WORK TO BE COMPLETED
Copy exactly the lines of the data below that run from the line holding "s2.srv with ctxs" through the line holding "def execParKvFmtSet (m", both ends included.
━━━━━ DATA SHOWN ━━━━━
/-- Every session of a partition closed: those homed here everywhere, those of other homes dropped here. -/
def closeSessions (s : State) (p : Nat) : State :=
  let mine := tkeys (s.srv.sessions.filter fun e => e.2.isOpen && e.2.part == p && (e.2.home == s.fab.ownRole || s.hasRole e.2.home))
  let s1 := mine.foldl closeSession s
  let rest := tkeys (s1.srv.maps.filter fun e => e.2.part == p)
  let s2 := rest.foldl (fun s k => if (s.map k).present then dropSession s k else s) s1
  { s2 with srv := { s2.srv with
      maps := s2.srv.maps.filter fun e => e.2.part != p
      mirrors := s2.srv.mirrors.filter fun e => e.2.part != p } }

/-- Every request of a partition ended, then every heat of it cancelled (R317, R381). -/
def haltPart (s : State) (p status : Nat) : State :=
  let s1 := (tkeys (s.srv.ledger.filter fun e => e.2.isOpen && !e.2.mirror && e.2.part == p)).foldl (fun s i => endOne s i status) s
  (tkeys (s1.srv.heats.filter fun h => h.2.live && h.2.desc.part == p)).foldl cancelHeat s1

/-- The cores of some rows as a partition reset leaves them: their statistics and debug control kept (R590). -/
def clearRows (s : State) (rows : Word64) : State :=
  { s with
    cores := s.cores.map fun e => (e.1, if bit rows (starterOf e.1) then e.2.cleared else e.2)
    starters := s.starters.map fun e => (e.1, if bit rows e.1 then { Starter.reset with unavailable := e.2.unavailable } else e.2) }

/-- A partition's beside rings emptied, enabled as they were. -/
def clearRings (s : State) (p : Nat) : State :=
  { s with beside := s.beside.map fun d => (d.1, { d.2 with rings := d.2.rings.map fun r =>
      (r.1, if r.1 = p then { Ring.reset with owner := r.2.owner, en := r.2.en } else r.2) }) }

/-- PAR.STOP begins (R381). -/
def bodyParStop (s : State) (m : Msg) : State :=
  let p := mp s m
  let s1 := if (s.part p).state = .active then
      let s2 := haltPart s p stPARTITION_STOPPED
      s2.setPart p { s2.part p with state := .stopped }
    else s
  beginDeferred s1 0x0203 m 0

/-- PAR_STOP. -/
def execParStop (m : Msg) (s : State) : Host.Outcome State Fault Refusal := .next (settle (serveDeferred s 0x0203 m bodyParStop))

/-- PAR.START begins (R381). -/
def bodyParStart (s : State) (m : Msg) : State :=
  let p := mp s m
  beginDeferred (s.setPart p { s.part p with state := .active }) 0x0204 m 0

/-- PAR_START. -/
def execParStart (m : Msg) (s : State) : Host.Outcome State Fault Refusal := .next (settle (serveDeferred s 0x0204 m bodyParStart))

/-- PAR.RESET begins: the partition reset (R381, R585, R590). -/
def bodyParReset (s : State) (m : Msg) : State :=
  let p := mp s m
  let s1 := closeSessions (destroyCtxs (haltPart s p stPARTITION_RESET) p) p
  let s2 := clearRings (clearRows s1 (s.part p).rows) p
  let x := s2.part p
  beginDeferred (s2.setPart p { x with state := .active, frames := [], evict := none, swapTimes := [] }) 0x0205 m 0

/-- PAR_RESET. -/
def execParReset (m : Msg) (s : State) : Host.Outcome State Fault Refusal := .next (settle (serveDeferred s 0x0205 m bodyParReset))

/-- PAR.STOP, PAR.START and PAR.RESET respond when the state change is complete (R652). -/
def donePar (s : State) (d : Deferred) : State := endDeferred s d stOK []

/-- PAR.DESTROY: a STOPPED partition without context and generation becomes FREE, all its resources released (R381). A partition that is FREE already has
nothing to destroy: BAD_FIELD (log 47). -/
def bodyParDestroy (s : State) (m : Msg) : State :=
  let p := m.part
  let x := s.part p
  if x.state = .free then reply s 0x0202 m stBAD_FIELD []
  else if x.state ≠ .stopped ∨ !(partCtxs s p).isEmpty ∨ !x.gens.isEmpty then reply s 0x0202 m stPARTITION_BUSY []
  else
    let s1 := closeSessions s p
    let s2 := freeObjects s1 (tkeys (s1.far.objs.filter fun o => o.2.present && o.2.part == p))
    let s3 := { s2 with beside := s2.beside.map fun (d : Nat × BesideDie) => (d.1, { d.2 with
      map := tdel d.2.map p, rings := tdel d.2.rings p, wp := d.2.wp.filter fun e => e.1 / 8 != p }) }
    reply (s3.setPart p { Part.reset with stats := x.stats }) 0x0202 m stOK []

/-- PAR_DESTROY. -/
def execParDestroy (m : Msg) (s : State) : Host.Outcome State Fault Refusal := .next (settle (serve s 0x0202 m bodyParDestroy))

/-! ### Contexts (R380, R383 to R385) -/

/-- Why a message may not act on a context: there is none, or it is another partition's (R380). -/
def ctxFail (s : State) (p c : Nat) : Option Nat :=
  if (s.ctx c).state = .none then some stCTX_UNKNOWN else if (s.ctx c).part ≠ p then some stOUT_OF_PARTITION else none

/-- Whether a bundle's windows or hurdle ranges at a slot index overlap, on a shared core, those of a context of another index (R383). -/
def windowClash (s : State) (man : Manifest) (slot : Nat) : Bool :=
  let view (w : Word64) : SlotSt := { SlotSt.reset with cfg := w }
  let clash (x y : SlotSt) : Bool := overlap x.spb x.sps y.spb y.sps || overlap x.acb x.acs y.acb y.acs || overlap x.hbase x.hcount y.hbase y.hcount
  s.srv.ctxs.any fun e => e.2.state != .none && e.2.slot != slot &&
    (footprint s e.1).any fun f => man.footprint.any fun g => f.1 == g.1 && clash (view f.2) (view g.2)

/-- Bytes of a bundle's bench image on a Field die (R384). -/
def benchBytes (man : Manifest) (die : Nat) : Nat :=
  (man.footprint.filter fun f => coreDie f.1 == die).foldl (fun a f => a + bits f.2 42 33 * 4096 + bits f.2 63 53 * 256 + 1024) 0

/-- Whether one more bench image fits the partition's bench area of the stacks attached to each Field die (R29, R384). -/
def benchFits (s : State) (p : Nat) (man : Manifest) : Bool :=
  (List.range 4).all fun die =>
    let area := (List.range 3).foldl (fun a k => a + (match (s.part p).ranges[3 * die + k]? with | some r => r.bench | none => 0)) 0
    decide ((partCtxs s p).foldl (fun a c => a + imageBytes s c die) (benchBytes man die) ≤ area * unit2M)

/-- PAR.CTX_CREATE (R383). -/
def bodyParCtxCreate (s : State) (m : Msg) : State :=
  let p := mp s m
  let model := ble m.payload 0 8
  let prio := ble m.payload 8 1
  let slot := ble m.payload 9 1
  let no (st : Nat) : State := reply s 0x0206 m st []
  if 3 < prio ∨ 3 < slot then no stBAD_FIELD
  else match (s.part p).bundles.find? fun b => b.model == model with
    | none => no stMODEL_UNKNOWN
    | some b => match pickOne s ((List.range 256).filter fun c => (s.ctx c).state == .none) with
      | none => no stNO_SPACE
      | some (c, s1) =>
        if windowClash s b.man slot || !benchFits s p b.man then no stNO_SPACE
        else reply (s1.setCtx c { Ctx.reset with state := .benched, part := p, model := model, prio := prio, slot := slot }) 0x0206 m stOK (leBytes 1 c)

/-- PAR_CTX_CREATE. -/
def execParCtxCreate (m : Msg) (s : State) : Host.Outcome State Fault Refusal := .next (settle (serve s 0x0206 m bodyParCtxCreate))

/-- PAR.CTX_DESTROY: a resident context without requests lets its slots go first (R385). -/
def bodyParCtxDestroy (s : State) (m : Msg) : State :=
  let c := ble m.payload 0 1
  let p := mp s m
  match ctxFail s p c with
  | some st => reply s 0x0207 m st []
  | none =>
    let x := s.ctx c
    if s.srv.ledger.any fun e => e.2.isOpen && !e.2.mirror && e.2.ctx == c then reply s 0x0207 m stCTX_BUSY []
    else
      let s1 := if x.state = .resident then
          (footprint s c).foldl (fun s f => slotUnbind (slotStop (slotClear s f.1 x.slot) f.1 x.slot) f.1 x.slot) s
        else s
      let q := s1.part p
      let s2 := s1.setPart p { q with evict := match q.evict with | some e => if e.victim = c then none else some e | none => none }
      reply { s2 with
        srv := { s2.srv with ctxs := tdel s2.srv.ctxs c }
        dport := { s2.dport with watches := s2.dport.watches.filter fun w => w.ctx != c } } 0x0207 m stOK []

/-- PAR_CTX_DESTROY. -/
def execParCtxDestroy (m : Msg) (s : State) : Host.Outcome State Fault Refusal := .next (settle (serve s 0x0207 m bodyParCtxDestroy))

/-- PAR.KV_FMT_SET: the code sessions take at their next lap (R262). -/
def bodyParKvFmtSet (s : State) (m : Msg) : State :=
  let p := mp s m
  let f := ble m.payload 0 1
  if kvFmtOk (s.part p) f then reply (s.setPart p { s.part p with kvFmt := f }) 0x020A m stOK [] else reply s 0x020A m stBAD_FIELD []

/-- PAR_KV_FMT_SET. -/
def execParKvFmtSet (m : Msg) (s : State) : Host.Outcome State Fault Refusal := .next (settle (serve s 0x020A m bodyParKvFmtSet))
━━━━━
━━━━━ DATA SHOWN ━━━━━
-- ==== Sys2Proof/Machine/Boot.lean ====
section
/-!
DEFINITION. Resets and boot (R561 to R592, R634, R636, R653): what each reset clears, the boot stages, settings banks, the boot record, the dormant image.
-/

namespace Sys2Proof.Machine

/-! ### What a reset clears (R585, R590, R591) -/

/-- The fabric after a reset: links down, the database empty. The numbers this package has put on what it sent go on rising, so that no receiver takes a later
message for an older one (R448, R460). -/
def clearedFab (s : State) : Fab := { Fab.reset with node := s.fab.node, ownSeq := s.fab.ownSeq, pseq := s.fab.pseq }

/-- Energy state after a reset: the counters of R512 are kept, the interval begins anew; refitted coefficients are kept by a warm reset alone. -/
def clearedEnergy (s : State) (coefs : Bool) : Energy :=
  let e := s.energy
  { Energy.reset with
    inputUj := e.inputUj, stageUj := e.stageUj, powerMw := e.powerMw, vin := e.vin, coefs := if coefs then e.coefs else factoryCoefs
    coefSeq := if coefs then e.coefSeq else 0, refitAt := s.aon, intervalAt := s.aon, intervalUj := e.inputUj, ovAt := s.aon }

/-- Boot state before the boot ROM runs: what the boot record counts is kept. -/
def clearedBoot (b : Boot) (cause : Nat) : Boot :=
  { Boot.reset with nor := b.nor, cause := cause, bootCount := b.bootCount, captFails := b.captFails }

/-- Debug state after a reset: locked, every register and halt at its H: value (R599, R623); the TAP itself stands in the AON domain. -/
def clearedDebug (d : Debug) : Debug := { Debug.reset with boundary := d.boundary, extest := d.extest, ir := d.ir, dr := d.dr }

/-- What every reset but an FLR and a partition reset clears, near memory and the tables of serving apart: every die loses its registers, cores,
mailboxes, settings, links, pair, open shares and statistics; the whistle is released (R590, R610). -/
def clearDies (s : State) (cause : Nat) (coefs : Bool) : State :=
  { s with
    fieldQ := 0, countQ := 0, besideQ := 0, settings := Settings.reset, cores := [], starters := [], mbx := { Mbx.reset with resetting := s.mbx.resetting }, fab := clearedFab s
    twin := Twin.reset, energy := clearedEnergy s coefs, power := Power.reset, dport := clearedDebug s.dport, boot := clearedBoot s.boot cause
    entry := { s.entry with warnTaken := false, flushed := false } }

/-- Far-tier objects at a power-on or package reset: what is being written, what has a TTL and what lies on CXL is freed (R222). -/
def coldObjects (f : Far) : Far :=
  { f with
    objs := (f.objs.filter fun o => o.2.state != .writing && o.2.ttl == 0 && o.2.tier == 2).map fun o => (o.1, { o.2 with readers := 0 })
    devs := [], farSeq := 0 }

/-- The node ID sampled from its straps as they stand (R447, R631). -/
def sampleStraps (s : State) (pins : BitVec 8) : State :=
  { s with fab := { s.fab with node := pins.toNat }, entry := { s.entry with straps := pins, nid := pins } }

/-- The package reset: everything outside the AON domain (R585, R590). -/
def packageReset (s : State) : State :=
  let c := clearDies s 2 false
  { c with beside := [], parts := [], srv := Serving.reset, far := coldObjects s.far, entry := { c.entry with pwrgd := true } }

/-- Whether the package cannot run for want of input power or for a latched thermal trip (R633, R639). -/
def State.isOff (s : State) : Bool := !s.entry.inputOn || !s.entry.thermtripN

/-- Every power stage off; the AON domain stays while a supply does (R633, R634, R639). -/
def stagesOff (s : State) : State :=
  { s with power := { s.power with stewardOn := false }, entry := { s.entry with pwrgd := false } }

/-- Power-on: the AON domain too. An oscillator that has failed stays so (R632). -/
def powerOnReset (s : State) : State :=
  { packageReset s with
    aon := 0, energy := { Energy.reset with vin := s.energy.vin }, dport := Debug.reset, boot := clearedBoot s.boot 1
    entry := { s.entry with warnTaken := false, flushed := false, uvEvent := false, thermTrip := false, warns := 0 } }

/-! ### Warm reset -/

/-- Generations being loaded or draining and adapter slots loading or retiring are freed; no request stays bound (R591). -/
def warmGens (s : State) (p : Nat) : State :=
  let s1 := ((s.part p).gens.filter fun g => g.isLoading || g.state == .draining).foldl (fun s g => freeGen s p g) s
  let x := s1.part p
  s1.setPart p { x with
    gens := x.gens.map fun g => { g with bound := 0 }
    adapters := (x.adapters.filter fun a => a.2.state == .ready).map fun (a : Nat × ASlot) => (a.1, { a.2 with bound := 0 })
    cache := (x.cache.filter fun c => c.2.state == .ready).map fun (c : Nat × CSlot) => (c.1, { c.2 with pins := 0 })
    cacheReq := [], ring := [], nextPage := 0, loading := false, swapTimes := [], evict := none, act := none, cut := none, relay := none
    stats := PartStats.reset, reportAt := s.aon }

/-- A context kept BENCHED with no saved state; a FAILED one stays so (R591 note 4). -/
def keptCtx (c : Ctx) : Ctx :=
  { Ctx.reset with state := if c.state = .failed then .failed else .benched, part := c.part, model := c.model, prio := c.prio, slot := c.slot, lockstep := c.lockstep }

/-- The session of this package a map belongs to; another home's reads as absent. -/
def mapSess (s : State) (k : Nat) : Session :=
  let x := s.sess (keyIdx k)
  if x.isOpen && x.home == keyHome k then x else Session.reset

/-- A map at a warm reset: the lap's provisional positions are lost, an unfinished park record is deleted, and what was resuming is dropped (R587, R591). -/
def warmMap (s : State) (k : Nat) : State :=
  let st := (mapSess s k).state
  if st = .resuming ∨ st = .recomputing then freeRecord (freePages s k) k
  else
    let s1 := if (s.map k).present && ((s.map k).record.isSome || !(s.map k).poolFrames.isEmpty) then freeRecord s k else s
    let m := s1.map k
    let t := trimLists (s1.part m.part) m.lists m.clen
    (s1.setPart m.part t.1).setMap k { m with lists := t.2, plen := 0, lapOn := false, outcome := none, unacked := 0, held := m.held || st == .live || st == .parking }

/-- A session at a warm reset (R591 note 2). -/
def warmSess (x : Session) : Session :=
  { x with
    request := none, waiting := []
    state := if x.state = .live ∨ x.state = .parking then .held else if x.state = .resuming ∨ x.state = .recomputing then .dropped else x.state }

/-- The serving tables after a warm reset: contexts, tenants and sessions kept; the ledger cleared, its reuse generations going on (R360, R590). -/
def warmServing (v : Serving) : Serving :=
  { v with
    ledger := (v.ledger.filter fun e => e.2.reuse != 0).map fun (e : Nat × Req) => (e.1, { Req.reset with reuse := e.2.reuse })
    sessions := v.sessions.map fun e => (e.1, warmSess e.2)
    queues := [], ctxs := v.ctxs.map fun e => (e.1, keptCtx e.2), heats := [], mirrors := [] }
━━━━━
SOLUTION TO THIS PROBLEM
        srv := { s2.srv with ctxs := tdel s2.srv.ctxs c }
        dport := { s2.dport with watches := s2.dport.watches.filter fun w => w.ctx != c } } 0x0207 m stOK []

/-- PAR_CTX_DESTROY. -/
def execParCtxDestroy (m : Msg) (s : State) : Host.Outcome State Fault Refusal := .next (settle (serve s 0x0207 m bodyParCtxDestroy))

/-- PAR.KV_FMT_SET: the code sessions take at their next lap (R262). -/
def bodyParKvFmtSet (s : State) (m : Msg) : State :=
  let p := mp s m
  let f := ble m.payload 0 1
  if kvFmtOk (s.part p) f then reply (s.setPart p { s.part p with kvFmt := f }) 0x020A m stOK [] else reply s 0x020A m stBAD_FIELD []

/-- PAR_KV_FMT_SET. -/
def execParKvFmtSet (m : Msg) (s : State) : Host.Outcome State Fault Refusal := .next (settle (serve s 0x020A m bodyParKvFmtSet))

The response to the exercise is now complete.